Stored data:
**********

-- ==== Sys2Proof/Laws/Step.lean ====
section
/-! SUPPORT. What a step can do, once: which event it takes, which command the port takes, and what a taken command does. -/

namespace Sys2Proof.Machine

/-- While nothing is pending the port takes the first word that waits. -/
@[simp] theorem takeWaiting_none_cons (c : Command) (cs : List Command) : takeWaiting .none (c :: cs) = some (c, cs) := rfl

@[simp] theorem takeWaiting_nil (p : Pend) : takeWaiting p [] = none := rfl

/-- The port takes a word it accepts, and the words before it, which it does not accept, go on waiting. -/
theorem takeWaiting_eq_some (p : Pend) (cs rest : List Command) (c : Command) (h : takeWaiting p cs = some (c, rest)) :
    ∃ before after, cs = before ++ c :: after ∧ rest = before ++ after ∧ portAccepts p c = true ∧
      ∀ d ∈ before, portAccepts p d = false := by
  induction cs generalizing rest with
  | nil => cases h
  | cons d ds ih =>
    simp only [takeWaiting] at h
    split at h
    · next ha => cases h; exact ⟨[], ds, rfl, rfl, ha, by simp⟩
    · next ha =>
      split at h
      · cases h
      · next e es he =>
        cases h
        obtain ⟨before, after, rfl, rfl, hp, hb⟩ := ih es he
        exact ⟨d :: before, after, rfl, rfl, hp, by simpa using ⟨by simpa using ha, hb⟩⟩

/-- Where the port accepts no waiting word, it takes none. -/
theorem takeWaiting_eq_none (p : Pend) (cs : List Command) (h : ∀ d ∈ cs, portAccepts p d = false) :
    takeWaiting p cs = none := by
  induction cs with
  | nil => rfl
  | cons d ds ih =>
    simp only [takeWaiting, h d (by simp), ih fun e he => h e (by simp [he])]
    rfl

/-- A taken command is executed, or completes as illegal (R103). -/
theorem runCommand_next (c : Command) (s t : State) (h : runCommand c s = .next t) :
    (∃ i, decodeCommand c = .ok i ∧ exec i s = .next t) ∨
    (decodeCommand c = .error .unassignedOpcode ∧ t = raiseFailure .illegalCommand 0 s) ∨
    (decodeCommand c = .error .reservedBit ∧ t = raiseFailure .illegalCommand 1 s) := by
  unfold runCommand at h
  split at h
  · next i hi => exact .inl ⟨i, hi, h⟩
  · cases h; exact .inr (.inl ⟨‹_›, rfl⟩)
  · cases h; exact .inr (.inr ⟨‹_›, rfl⟩)
  · cases h
  · cases h
  · cases h

/-- The command port takes nothing, or runs the word it takes. -/
theorem hostTurn_next (s t : State) (h : hostTurn s = .next t) :
    t = s ∨ ∃ c rest, takeWaiting s.pend s.waiting = some (c, rest) ∧ runCommand c { s with waiting := rest } = .next t := by
  unfold hostTurn at h
  split at h
  · cases h; exact .inl rfl
  · next c rest hc => exact .inr ⟨c, rest, hc, h⟩

/-- A word that arrives joins the words on the command port, or is a word of another port and runs. -/
theorem wordArrives_next (w : PortWord) (s t : State) (h : wordArrives w s = .next t) :
    (∃ c, w = .command c ∧ hostTurn { s with waiting := s.waiting ++ [c] } = .next t) ∨
    (∃ i, (∀ c, w ≠ .command c) ∧ decode w = .ok i ∧ exec i s = .next t) := by
  cases w with
  | command c => exact .inl ⟨c, rfl, h⟩
  | request r => unfold wordArrives at h; simp only at h; split at h; exacts [.inr ⟨_, by simp, ‹_›, h⟩, nomatch h]
  | response r => unfold wordArrives at h; simp only at h; split at h; exacts [.inr ⟨_, by simp, ‹_›, h⟩, nomatch h]
  | answer r => unfold wordArrives at h; simp only at h; split at h; exacts [.inr ⟨_, by simp, ‹_›, h⟩, nomatch h]

/-- A step takes the first event of the inbox; without one it changes nothing. -/
theorem step_next (s t : State) (h : step s = .next t) :
    (s.inbox = [] ∧ t = s) ∨ ∃ e es, s.inbox = e :: es ∧ handleEvent e { s with inbox := es } = .next t := by
  unfold step stepOnce at h
  split at h
  · cases h; exact .inl ⟨‹_›, rfl⟩
  · next e es he => exact .inr ⟨e, es, he, h⟩

/-- What one move does (R12): a word arrives, the command port or the collaborator has a turn, a reset falls, or the host reads. -/
theorem handleEvent_next (e : Event) (s t : State) (h : handleEvent e s = .next t) :
    (∃ w, e = .arrive w ∧ wordArrives w s = .next t) ∨ (e = .host ∧ hostTurn s = .next t) ∨
    (e = .collaborator ∧ collaboratorTurn s = .next t) ∨ (e = .rst ∧ t = resetBlock s) ∨
    ∃ v, t = { s with readOut := s.readOut ++ [v] } := by
  cases e with
  | arrive w => exact .inl ⟨w, rfl, h⟩
  | host => exact .inr (.inl ⟨rfl, h⟩)
  | collaborator => exact .inr (.inr (.inl ⟨rfl, h⟩))
  | rst => cases h; exact .inr (.inr (.inr (.inl ⟨rfl, rfl⟩)))
  | readRegister n =>
    refine .inr (.inr (.inr (.inr ?_)))
    simp only [handleEvent, readRegister] at h
    split at h <;> cases h
    exact ⟨_, rfl⟩
  | readWindow w o =>
    refine .inr (.inr (.inr (.inr ?_)))
    simp only [handleEvent, readWindow] at h
    split at h <;> cases h
    exact ⟨_, rfl⟩

end Sys2Proof.Machine
end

**********

▶ _Task objective_:
Count up every line above that has the word "exacts" in it; answer with the number alone.

▶ _Answer box_:
3